* [GOAL OF THE EXERCISE]:
Take the lines from the beginning of the data below through the line holding "to 3 (43_iq_serializer.md" and return exactly those.

* [INFORMATION SHOWN]:
_ _ _ _ _
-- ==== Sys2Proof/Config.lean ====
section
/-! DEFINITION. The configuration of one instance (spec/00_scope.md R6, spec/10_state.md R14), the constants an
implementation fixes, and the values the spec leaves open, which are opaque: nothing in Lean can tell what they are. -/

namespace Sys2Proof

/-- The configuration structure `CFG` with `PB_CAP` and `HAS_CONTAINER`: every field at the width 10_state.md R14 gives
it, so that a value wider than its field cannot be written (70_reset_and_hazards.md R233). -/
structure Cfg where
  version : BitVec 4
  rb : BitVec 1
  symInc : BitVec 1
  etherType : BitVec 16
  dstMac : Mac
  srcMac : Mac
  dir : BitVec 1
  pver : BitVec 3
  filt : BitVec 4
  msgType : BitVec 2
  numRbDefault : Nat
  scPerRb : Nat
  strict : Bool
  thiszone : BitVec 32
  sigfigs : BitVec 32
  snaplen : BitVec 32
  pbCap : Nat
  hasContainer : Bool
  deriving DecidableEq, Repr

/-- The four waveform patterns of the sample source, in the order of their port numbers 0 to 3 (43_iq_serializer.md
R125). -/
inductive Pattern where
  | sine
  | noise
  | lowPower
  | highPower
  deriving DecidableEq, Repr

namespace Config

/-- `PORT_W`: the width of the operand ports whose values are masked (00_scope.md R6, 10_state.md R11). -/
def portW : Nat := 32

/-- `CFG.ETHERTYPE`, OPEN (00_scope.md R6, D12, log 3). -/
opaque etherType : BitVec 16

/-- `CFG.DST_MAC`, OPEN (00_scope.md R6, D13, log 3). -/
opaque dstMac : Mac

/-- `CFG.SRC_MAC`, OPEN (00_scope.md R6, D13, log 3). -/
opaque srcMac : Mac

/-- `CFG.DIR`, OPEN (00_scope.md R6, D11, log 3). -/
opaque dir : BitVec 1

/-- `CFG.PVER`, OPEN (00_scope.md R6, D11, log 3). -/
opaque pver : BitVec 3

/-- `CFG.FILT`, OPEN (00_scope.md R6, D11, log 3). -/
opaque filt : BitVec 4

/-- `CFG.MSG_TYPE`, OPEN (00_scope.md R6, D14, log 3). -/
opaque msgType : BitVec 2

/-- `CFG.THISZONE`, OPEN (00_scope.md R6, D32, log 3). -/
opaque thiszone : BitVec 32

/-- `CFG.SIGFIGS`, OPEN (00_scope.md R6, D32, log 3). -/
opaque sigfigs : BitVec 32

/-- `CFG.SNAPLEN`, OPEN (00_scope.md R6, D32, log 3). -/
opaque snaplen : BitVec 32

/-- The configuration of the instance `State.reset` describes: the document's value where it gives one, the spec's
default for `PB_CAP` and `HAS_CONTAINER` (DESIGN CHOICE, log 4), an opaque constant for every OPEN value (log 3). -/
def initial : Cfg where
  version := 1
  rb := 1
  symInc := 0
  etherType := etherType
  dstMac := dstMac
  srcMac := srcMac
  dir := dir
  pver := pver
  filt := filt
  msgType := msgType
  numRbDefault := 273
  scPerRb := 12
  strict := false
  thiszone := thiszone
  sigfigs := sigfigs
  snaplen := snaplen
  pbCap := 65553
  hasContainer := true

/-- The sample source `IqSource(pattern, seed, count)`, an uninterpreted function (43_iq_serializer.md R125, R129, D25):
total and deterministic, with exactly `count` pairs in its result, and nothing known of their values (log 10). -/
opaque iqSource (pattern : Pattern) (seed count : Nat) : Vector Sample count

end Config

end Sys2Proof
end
_ _ _ _ _
* [WRITTEN ANSWER]:
-- ==== Sys2Proof/Config.lean ====
section
/-! DEFINITION. The configuration of one instance (spec/00_scope.md R6, spec/10_state.md R14), the constants an
implementation fixes, and the values the spec leaves open, which are opaque: nothing in Lean can tell what they are. -/

namespace Sys2Proof

/-- The configuration structure `CFG` with `PB_CAP` and `HAS_CONTAINER`: every field at the width 10_state.md R14 gives
it, so that a value wider than its field cannot be written (70_reset_and_hazards.md R233). -/
structure Cfg where
  version : BitVec 4
  rb : BitVec 1
  symInc : BitVec 1
  etherType : BitVec 16
  dstMac : Mac
  srcMac : Mac
  dir : BitVec 1
  pver : BitVec 3
  filt : BitVec 4
  msgType : BitVec 2
  numRbDefault : Nat
  scPerRb : Nat
  strict : Bool
  thiszone : BitVec 32
  sigfigs : BitVec 32
  snaplen : BitVec 32
  pbCap : Nat
  hasContainer : Bool
  deriving DecidableEq, Repr

/-- The four waveform patterns of the sample source, in the order of their port numbers 0 to 3 (43_iq_serializer.md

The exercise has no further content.